グランドロンを死守しようという気概のあるデウスエクスはおらず、守り切れないと判断すれば撤退する。この条件なら作戦の妨害は十分に可能だろう。
「第二王女はそれも織り込み済みだろうが……デウスエクスらの出現地点は東海地方を中心に五ヶ所。そのうち三ヶ所でいい。三ヶ所を取れれば私たちの勝ちだ」
示される地図には五つの目印。
最西端の奈良のポイントには第二王女軍と、彼女に協力する少数のメリュジーヌ。
伊勢のポイントにはグランドロンのコギトエルゴスムと攻性植物の技術で改良されたダモクレス部隊。
続く静岡西部……浜松に布陣するのはドリームイーター、寓話六塔戦争の残党軍だ。ここにはかの戦争第二の魔女、第四の魔女が使役した屍隷兵が配置されている。

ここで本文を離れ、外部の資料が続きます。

-- ==== Sys2Proof/Machine/CaStore.lean ====
section
/-!
DEFINITION. Electrum stores (10 R214 to R226): lines and their names, lookup-or-allocate, references and drops, root
slots, and a tree's expansion, each as an operation on one store.
-/

namespace Sys2Proof.Machine

open Sys2Proof

abbrev CaName := BitVec 128

def maxCount : Nat := 2 ^ 32 - 1

/-- Prefix of a content (R217): the first 15 bytes of the digest of the domain byte and the line. -/
def contentPrefix (interior : Bool) (content : List Byte) : BitVec 120 :=
  BitVec.ofNat 120 (beNat ((sha256 ((if interior then 0x49#8 else 0x4C#8) :: content)).take 15))

def Line.name (x : Line) : CaName := x.pre ++ BitVec.ofNat 8 x.index

/-- Child `i` of a line's bytes (R216). -/
def childOf (content : List Byte) (i : Nat) : CaName := BitVec.ofNat 128 (field content (16 * i) 16)

/-- The non-null children, in ascending order. -/
def childrenOf (content : List Byte) : List CaName := ((List.range 16).map (childOf content)).filter (· != 0)

/-- The live line of a name; every other name is stale (R218). -/
def Store.live? (x : Store) (n : CaName) : Option Line := x.lines.find? fun l => l.dying.isNone && l.name == n

/-- The line of a name, live or dying. -/
def Store.modLine (x : Store) (n : CaName) (f : Line → Line) : Store :=
  { x with lines := x.lines.map fun l => if l.name = n then f l else l }

/-- Reference added (R218): the count saturates. -/
def Store.addRef (x : Store) (n : CaName) : Store := x.modLine n fun l => { l with count := min (l.count + 1) maxCount }

/-- A drop of a live name (R218): a saturated count stays, and a count of 1 leaves the line DYING. -/
def Store.dropRef (x : Store) (team : Nat) (n : CaName) : Store :=
  x.modLine n fun l =>
    if l.dying.isSome || l.count == maxCount then l
    else if 1 < l.count then { l with count := l.count - 1 }
    else { l with count := 0, dying := some (team, if l.interior then childrenOf l.content else []) }

/-- A dying line returns to the pool. Its index stays withheld while any line of its prefix is left (R220). -/
def Store.free (x : Store) (l : Line) : Store :=
  let lines := x.lines.filter fun y => y.name != l.name
  let used := if lines.any fun y => y.pre == l.pre then (l.pre, l.index) :: x.used else x.used.filter fun u => u.1 != l.pre
  { x with lines := lines, used := used }

/-- One step that a drop has left for later: a drop that follows a swap, a child of a dying line, or its freeing. -/
def Store.cascade (x : Store) : Store :=
  match x.drops with
  | (t, n) :: r => { x with drops := r }.dropRef t n
  | [] =>
    match x.lines.find? fun l => l.dying.isSome with
    | none => x
    | some l => match l.dying with
      | some (t, c :: r) => (x.modLine l.name fun y => { y with dying := some (t, r) }).dropRef t c
      | _ => x.free l

/-- Steps are left for later. -/
def Store.pendingSteps (x : Store) : Bool := !x.drops.isEmpty || x.lines.any fun l => l.dying.isSome

/-- Steps of a team are left (20 R394). -/
def Store.pendingOf (x : Store) (team : Nat) : Bool :=
  x.drops.any (fun d => d.1 == team) || x.lines.any fun l => (l.dying.map (·.1)) == some team

def Store.drain : Nat → Store → Store
  | 0, x => x
  | n + 1, x => if x.pendingSteps then Store.drain n x.cascade else x

/-- Every step that is left, in an Invar launch's turn (06 R147): each line dies once and drops at most 16 children. -/
def Store.drainAll (x : Store) : Store := x.drain (x.drops.length + 18 * x.lines.length)

/-- The lowest collision index that R220 allows for a prefix. -/
def Store.freeIndex (x : Store) (p : BitVec 120) : Option Nat :=
  (List.range 256).find? fun i =>
    decide (p ≠ 0 ∨ i ≠ 0) && !(x.lines.any fun l => l.pre == p && l.index == i) &&
    !(x.used.any fun u => u.1 == p && u.2 == i)

/-- What lookup-or-allocate answers. -/
inductive Lookup where
  | name (n : CaName) (found : Bool) (x : Store)
  | fault (c : Cause)
  | wait
  deriving DecidableEq, Repr

/-- Lookup-or-allocate (R219). -/
def Store.lookup (x : Store) (interior : Bool) (content : List Byte) : Lookup :=
  let p := contentPrefix interior content
  let children := if interior then childrenOf content else []
  if children.any fun c => (x.live? c).isNone then .fault .caStale
  else
    match x.lines.find? fun l => l.dying.isNone && l.interior == interior && l.content == content with
    | some l => .name l.name true (x.addRef l.name)
    | none =>
      match x.freeIndex p with
      | none => .fault .caCollision
      | some i =>
        if 2 ^ x.linesLog ≤ x.lines.length then if x.pendingSteps then .wait else .fault .caFull
        else
          let l : Line := { interior := interior, pre := p, index := i, count := 1, content := content, dying := none }
          let y := children.foldl Store.addRef x
          .name l.name false { y with lines := y.lines ++ [l] }

/-- A root slot (R225); every slot starts at zeros. -/
def Store.root (x : Store) (slot : Nat) : Root := (tget x.roots slot).getD { name := 0, version := 0 }

/-- A root swap (R226): its success, and the name and version it returns. None if the new name is stale. -/
def Store.swap (x : Store) (team slot : Nat) (v : Word64) (n : CaName) : Option (Bool × CaName × Word64 × Store) :=
  let r := x.root slot
  if n != 0 && (x.live? n).isNone then none
  else if r.version = v then
    let y := if n = 0 then x else x.addRef n
    let y := { y with roots := tset y.roots slot { name := n, version := v + 1 } }
    some (true, r.name, v, if r.name = 0 then y else { y with drops := y.drops ++ [(team, r.name)] })
  else some (false, r.name, r.version, x)

/-- The 64 bytes at offset `off` of a tree's expansion (R224). None where a line's kind does not match its height. -/
def Store.treeChunk (x : Store) : Nat → CaName → Nat → Option (List Byte)
  | 0, n, off => match x.live? n with
    | some l => if l.interior then none else some ((l.content.drop (off % 256)).take 64)
    | none => none
  | h + 1, n, off => match x.live? n with
    | some l =>
      if !l.interior then none
      else
        let c := childOf l.content (off / (256 * 16 ^ h) % 16)
        if c = 0 then some (natBytes 64 0) else x.treeChunk h c off
    | none => none

end Sys2Proof.Machine
end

静岡中央、静岡市には螺旋忍軍から動物型の螺旋忍軍と狂月病型病魔が出陣する。
そして静岡の東、熱海には大阪城で刃を交わしたばかりの第四王女レリと白百合騎士団、それにコギトエルゴスムを失い消耗激しい彼女らを支援するドラゴンの一族……シャイターン、オーク、竜牙兵に加え首魁たるドラゴンも布陣しているようだ。
「戦意でいうと、熱海の部隊……レリ王女とドラゴンがずば抜けて高い。因縁もあるし、何より是が非でも成功させたいドラゴン勢力が加わっているからな。三十分経過後、作戦成功以外で撤退することはないだろう」
逆に浜松のドリームイーター、静岡の螺旋忍軍は比較的戦意が低い。しかるべき戦力が集中し、敗北の可能性が見えれば戦闘を避けて撤退するだろう。
また奈良の第二王女ハールは陽動目的として出陣しているらしく、相応の戦力が集中すれば作戦成功と判断して撤退すると考えられる。
「大事なのは敵がどう考えるか、だ。少数の戦力でも勝ち目がないような数に見せる経略があれば、デウスエクスを楽に撤退させることもできるだろう……諜報に優れる螺旋忍軍は難しいかもしれないが」
また大きな戦力を投入すればグランドロンの宝物庫に忍び込み、妖精八種族のコギトエルゴスムを救出、更には有力敵を撃破してグランドロンを制圧することもできるかもしれない。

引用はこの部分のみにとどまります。